━━ RECORDS TO PROCESS

-- ==== Sys2Proof/Machine/Emquin.lean ====
section
/-! DEFINITION. The Emquin ring (chapter 19): slots and their checks (R542 to R545), census, master and lead (R547 to R553), carrier
synchronisation (R554 to R557), the Honeycomb slots (R558 to R560), streams (R545, R546), forwarded frames (R561 to R564), breaks, fold and
heal (R565 to R568), and the ring signals (R570, R571). -/

namespace Sys2Proof.Machine

/-! ### Cycles and time (R556, R658) -/

/-- The tick count as a stamp shows it: ticks since the epoch (R556, R658). -/
def tickCount (s : State) : Int := (s.clk.tb : Int) - s.clk.epoch

/-- The number of the present ring cycle (R556, R658). -/
def cycleNow (s : State) : Nat := (tickCount s / 4000).toNat

/-- CYCLE as a SYNC carries it (R543). -/
def cycleField (s : State) : Nat := cycleNow s % 2 ^ 32

/-- TICK as a Honeycomb slot carries it (R558). -/
def tickField (s : State) : Nat := cycleNow s / 10 % 256

/-- The key of the ring cycles. -/
abbrev keyRing : Nat := 0x47

/-- Time brought forward to the next ring cycle boundary (R658). -/
def toBoundary (s : State) : State := atGrid s keyRing 4000 (s.clk.epoch % 4000).toNat

/-- A bit of RING_STAT set. -/
def ringFlag (s : State) (i : Nat) : State := setB s Sig.RING_STAT i true

/-- A slot received with a bad CRC (R570). -/
def ringCrcBad (s : State) : State := incR s Sig.RING_CRC_COUNT

/-! ### Census (R547) -/

/-- The STATE flags of the device's own heartbeat (R544): SAFE, NO_LEAD, LOCKED, RUN. -/
def ownFlags (s : State) : Nat :=
  bitIf s.flt.safeMode 3 + bitIf s.emq.noLead 2 + bitIf (!s.emq.epochOwn) 1 + bitIf (inRun s) 0

/-- What a position shows now: a member whose SEQ changed within the last two cycles, with its flags. -/
def memberAt (s : State) (p : Nat) : Option (Nat × Nat) :=
  if p = s.emq.pos ∧ s.emq.mode ≠ 4 then some (ringId s, ownFlags s)
  else
    match s.emq.members.getD p none with
    | some m => if m.age ≤ 2 then some (m.id, m.flags) else none
    | none => none

/-- The census as the heartbeats show it now. -/
def observed (s : State) : List (Option (Nat × Nat)) := (List.range 16).map (memberAt s)

/-- The census in effect, with the device itself in it. -/
def censusNow (s : State) : List (Option (Nat × Nat)) :=
  if s.emq.mode = 4 then s.emq.census else setAt s.emq.census s.emq.pos (some (ringId s, ownFlags s))

/-- The members of the census in effect as (position, ring ID, flags). -/
def censusMembers (s : State) : List (Nat × Nat × Nat) :=
  (List.range 16).filterMap (fun p => ((censusNow s).getD p none).map (fun m => (p, m.1, m.2)))

/-- CENSUS_N: the members of the census. -/
def censusCount (s : State) : Nat := max 1 (censusMembers s).length

/-- What makes two census entries differ: the member, and its SAFE and NO_LEAD flags (R547). -/
def censusKey (m : Option (Nat × Nat)) : Option (Nat × Nat) := m.map (fun x => (x.1, x.2 / 4 % 4))

/-- The STATE flags that a census member's heartbeat shows now. -/
def flagsNow (s : State) (p flags : Nat) : Nat :=
  if p = s.emq.pos then flags
  else
    match s.emq.members.getD p none with
    | some m => m.flags
    | none => flags

/-- The LOCKED members of the census as (position, ring ID) (R544, R550). -/
def lockedMembers (s : State) : List (Nat × Nat) :=
  (censusMembers s).filterMap (fun m => if bitOf (flagsNow s m.1 m.2.2) 1 then some (m.1, m.2.1) else none)

/-- The lowest ring ID of a list, ties to the lower position (R550). -/
def lowestId : List (Nat × Nat) → Option (Nat × Nat)
  | [] => none
  | x :: xs =>
    match lowestId xs with
    | some y => if x.2 ≤ y.2 then some x else some y
    | none => some x

/-- Whether a LOCKED member of the census has a lower ring ID than the master (R550). -/
def outranked (s : State) : Bool :=
  match lowestId (lockedMembers s), s.emq.master with
  | some (_, id), some m => decide (id < m)
  | _, _ => false

/-- Whether another census member carries the ring ID of this one (R552); an excess device is no census member (R548). -/
def duplicated (s : State) : Bool := s.emq.mode != 4 && (censusMembers s).any (fun m => m.1 != s.emq.pos && m.2.1 == ringId s)

/-- Whether the ring has a lead: the master's ring ID is 0 and no other member carries ID 0 (R551). -/
def ringHasLead (s : State) : Bool :=
  s.emq.mode != 0 && s.emq.mode != 4 && decide (s.emq.master = some 0) &&
    decide (((censusMembers s).filter (fun m => m.2.1 == 0)).length ≤ 1)

/-- The lead worked out anew. -/
def settleLead (s : State) : State := { s with emq := { s.emq with lead := ringHasLead s } }

/-- Whether this device is the lead (R551). -/
def isLead (s : State) : Bool := s.emq.isMaster && s.emq.lead

/-- NO_LEAD ended: its hold on the axes is released; they stay in HOLD (R298, R552). -/
def endNoLead (s : State) : State :=
  if s.emq.noLead then
    forEach allAxes { s with emq := { s.emq with noLead := false } } (fun s n =>
      if stillActs s n reHold then s else modAx s n (fun b => { b with holdByFault := false }))
  else s

/-! ### Taking part and leaving (R541) -/

/-- The ring link as it starts: in search mode where `on`, off otherwise. -/
def ringRestart (s : State) (on : Bool) : State :=
  let e := s.emq
  let s := endNoLead s
  settleLead { s with emq :=
    { Emq.init with mode := if on then 1 else 0, queues := e.queues, frameId := e.frameId, seq := e.seq, wire := e.wire,
                    inbox := e.inbox, conflict := e.conflict, trim := e.trim } }

/-! ### Slots that the device writes -/

/-- WIRE as the byte of a SYNC (R543); the spec states no byte for a link delay outside its range (log entry 38). -/
def wireByte (w : Int) : Nat := if 0 ≤ w ∧ w < 256 then w.toNat else (Config.wireByte w).toNat

/-- SYNC as R543 lays it out. -/
def syncBytes (flags id : Nat) (lead : Bool) (hop cycle delay brk n : Nat) (wire : Int) : List Byte :=
  let body := leBytes 1 flags ++ leBytes 1 (16 * id + bitIf lead 3) ++ leBytes 1 hop ++ leBytes 4 cycle ++ leBytes 2 (min 65535 delay) ++
    leBytes 1 brk ++ leBytes 1 n ++ leBytes 1 (wireByte wire) ++ [0]
  0xBC :: body ++ leBytes 2 (crc16 body).toNat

━━━━

Return only the lines between the one holding "else some y" and the one holding "def isLead (s", inclusive, exactly as they appear above.

EXERCISE OUTPUT >>
    | some y => if x.2 ≤ y.2 then some x else some y
    | none => some x

/-- Whether a LOCKED member of the census has a lower ring ID than the master (R550). -/
def outranked (s : State) : Bool :=
  match lowestId (lockedMembers s), s.emq.master with
  | some (_, id), some m => decide (id < m)
  | _, _ => false

/-- Whether another census member carries the ring ID of this one (R552); an excess device is no census member (R548). -/
def duplicated (s : State) : Bool := s.emq.mode != 4 && (censusMembers s).any (fun m => m.1 != s.emq.pos && m.2.1 == ringId s)

/-- Whether the ring has a lead: the master's ring ID is 0 and no other member carries ID 0 (R551). -/
def ringHasLead (s : State) : Bool :=
  s.emq.mode != 0 && s.emq.mode != 4 && decide (s.emq.master = some 0) &&
    decide (((censusMembers s).filter (fun m => m.2.1 == 0)).length ≤ 1)

/-- The lead worked out anew. -/
def settleLead (s : State) : State := { s with emq := { s.emq with lead := ringHasLead s } }

/-- Whether this device is the lead (R551). -/
def isLead (s : State) : Bool := s.emq.isMaster && s.emq.lead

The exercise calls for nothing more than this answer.